Ecrit par Fedwa Ghanima Bouzit le 25.03.17 dans La Une CED, Les Chroniques

Les dimensions inexplorées du chez soi, par Fedwa Ghanima Bouzit

Chez soi, c’est bien plus que quatre murs. Pour certains, c’est le cocon revitalisant nécessaire pour faire face à un environnement hostile. Pour beaucoup, de plus en plus, c’est un luxe durement acquis. Pour les femmes, et surtout pour les femmes les moins nanties, un espace de pouvoir auxquelles elles perdent toujours. Mona Chollet explore, dans son essai Chez soi : une odyssée de l’espace domestique, des dimensions encore insoupçonnées de cet espace à la fois intime et le champ de forces extérieures, politiques, sociales et économiques. C’est un livre qui se prête à une lecture universelle et ravira aussi bien les natures introverties que celles sensibilisées aux questions de la justice.

Le nouveau statut du casanier

Le casanier a toujours eu mauvaise réputation. Il n’a pas de vie, il s’ennuie à mort, c’est une nature aigrie qui méprise les autres, il a « la consistance molle des plantes privées de lumière ou des êtres privés de vie » (1). Au milieu d’une espèce d’animaux sociaux, c’est le paria des parias que l’on considère tantôt avec mépris, tantôt avec pitié. Au Maroc, dans une culture où les notions d’individualité et de vie privée sont aussi peu présentes, les casaniers solitaires font face à encore plus de dédain. C’est une discrimination douce sous couvert de taquinerie que j’ai bien connue et c’est en partie pour cela que j’ai trouvé autant de réconfort dans ce livre.

Mona Chollet se réclame des casaniers et leur fait cadeau d’une ode et d’un plaidoyer dans le premier chapitre de Chez soi, intitulé La mauvaise réputation. Elle dévoile les délices insoupçonnés dont jouissent ceux qui choisissent de s’enfermer chez eux, de s’imposer pénitence. Le plaisir d’échapper au temps, d’écouter « pousser ses cheveux » (2), d’agrémenter son cadre de vie, de se créer des petits rituels personnels, d’observer ses mouvements intérieurs quand autour de soi tout devient immobile, de se perdre dans les routes de papier d’un bon livre… et surtout d’avoir la sensation d’être radicalement à soi-même.
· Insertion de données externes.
-- ==== Sys2Proof/Config.lean ====
section
/-! DEFINITION. What an implementation of KX3 fixes and the spec leaves open: each is a constant with no body, so a
statement about it holds whatever it is. -/
namespace Sys2Proof

/-- The n-th value that the spec leaves free: a DRBG or weight draw, a marginal cell, an unstated result (log entry 3). -/
opaque Config.freeBits : Nat → BitVec 512

/-- The order in which the columns of the Hsiao (72,64) code's check matrix stand (R101): the spec names the code and not its
matrix (log entry 4). -/
opaque Config.hsiaoOrder : Nat → Nat

/-- The fixed key of the entropy source's conditioning component (R214), whose value the spec does not give (log entry 81). -/
opaque Config.conditionKey : BitVec 256

/-- TOP_VERSION.PATCH, "as shipped" (Table 19-3). -/
opaque Config.patch : Byte

/-- The result of a modular operation on operands outside its domain, which R198 leaves unspecified: the operation's
OP code, its operand length in words, and its operands. -/
opaque Config.anvilOpen : Nat → Nat → List Nat → Nat

/-- Curve results that R198 leaves unspecified (a peer point off the curve): the scalar and the 97 bytes given. -/
opaque Config.ecdhOpen : Nat → List Byte → BitVec 384

/-- ML-DSA-87 and ML-KEM-1024 (FIPS 204, FIPS 203), which the spec cites and does not define (log entry 5). -/
opaque Config.mldsaPk : List Byte → Nat → Byte
opaque Config.mldsaSign : List Byte → List Byte → List Byte → BitVec 256 → Nat → Byte
/-- Verification of public key, context string, message and signature. -/
opaque Config.mldsaVerify : List Byte → List Byte → List Byte → List Byte → Bool
opaque Config.mldsaIters : List Byte → List Byte → List Byte → BitVec 256 → Nat
opaque Config.mlkemPk : List Byte → Nat → Byte
opaque Config.mlkemKeyOk : List Byte → Bool
opaque Config.mlkemCipher : List Byte → BitVec 256 → Nat → Byte
opaque Config.mlkemSecret : List Byte → BitVec 256 → BitVec 256
opaque Config.mlkemDecaps : List Byte → List Byte → BitVec 256

/-- The public test keys in ROM (R136): the bytes of the ECDSA point and of the ML-DSA-87 key, in the order of PK_OFF. -/
opaque Config.testKeys : Nat → Byte

/-- The public test root in ROM (Table 6-4), whose value the spec does not give (log entry 61). -/
opaque Config.testRoot : BitVec 512

/-- The bytes of an SPDM message or secured record, whose encoding DSP0274 and DSP0277 give (log entry 51). -/
opaque Config.spdmBytes : Nat → List Byte

/-- What R229 says a certificate holds: version and algorithm, subject and issuer by name and public key, serial number, end of
validity, and in the alias certificates the TcbInfo extension (vendor, model, SVN, fwid). -/
structure CertBody where
  version   : Nat
  algorithm : String
  subject   : String
  key       : List Byte
  issuer    : String
  issuerKey : List Byte
  serial    : List Byte
  notAfter  : String
  tcb       : Option (String × String × Nat × List Byte)
deriving DecidableEq, Repr
/-- The DER encoding of a certificate and its signature, from the draw that made it (log entry 89). -/
opaque Config.certDer : CertBody → Nat → List Byte

/-- The check of an unlock token (R114), whose encoding the spec does not give: the token, the challenge and the device serial
give the key set that signed it and the scope it asks for, or none when it does not verify (log entry 64). -/
opaque Config.unlockCheck : List Byte → List Byte → List Byte → Option (Nat × Nat)

/-- The IDE stream to which the endpoint ties a virtual function (R250): the host configures it. -/
opaque Config.streamOf : Nat → Nat
/-- The package index to which the link engine with this number leads: the pod's wiring, which the spec does not give (log
entry 88). -/
opaque Config.linkPeer : Nat → Nat

/-- What a source or a destination of the NoC is (Table 9-8): KX3's own ports, the PCIe endpoint and its functions, an ISC, a site, the
controllers of a tier and CXL port, a link engine, the staging region. -/
inductive NiEnd where
  | none
  | hcp
  | hip
  | endpoint
  | pf
  | vf (v : Nat)
  | isc
  | site (k : Nat)
  | tier (t port : Nat)
  | link (agent : Nat)
  | staging
deriving DecidableEq, Repr, Inhabited
/-- The hub's NoC, which the integrator fixes (log entry 92): the endpoint's NI; the number of sources of any other NI and what each
is; the number of destination NIs, and what each serves. -/
opaque Config.endpointNi : Nat
opaque Config.niSources : Nat → Nat
opaque Config.niSource : Nat → Nat → NiEnd
opaque Config.niDests : Nat
opaque Config.niDest : Nat → NiEnd

/-- How many versions fit into the Pattern Book beside the current one, by the current version's number (R277, log entry 91). -/
opaque Config.bookRoom : Nat → Nat

/-- HIP_REQ_SUB of a request by its use (R41), whose value the spec does not give (log entry 79). -/
opaque Config.hipSub : Nat → BitVec 9

/-- The bytes of a Ledger record that no longer matches its CRC (R492): the slot and the byte (log entry 75). -/
opaque Config.damagedRec : Nat → Nat → Byte

end Sys2Proof
end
Seulement voilà, le casanier est chamboulé dans sa forteresse depuis quelque temps. Il se retrouve malgré lui avec une foule dans son salon. Ce n’est pas advenu avec l’avènement d’internet qui donnait plus l’impression de jeter une bouteille dans la mer, mais avec celui des réseaux sociaux. Tout d’abord il y a ce nouveau phénomène d’infobésité : de lien en lien, on parcourt tous les recoins d’internet en images et en textes filants, regardés et lus à moitié, le cerveau écartelé et incapable de se recentrer sur soi et sur ses mouvements intimes. Ensuite, l’incroyable tumulte des amis Facebook, des followers, des tribus digitales innombrables qui nous propulsent de notre fauteuil à une scène où l’on réclame de nous de nous dévoiler toujours un peu plus et de voir de près les vies des autres, ou les fictions de vies de soi et des autres. Pour le casanier, avec sa batterie sociale limitée et sa nature facilement effarouchée par le mouvement, c’est étreignant et ça fait perdre tout son charme au chez soi.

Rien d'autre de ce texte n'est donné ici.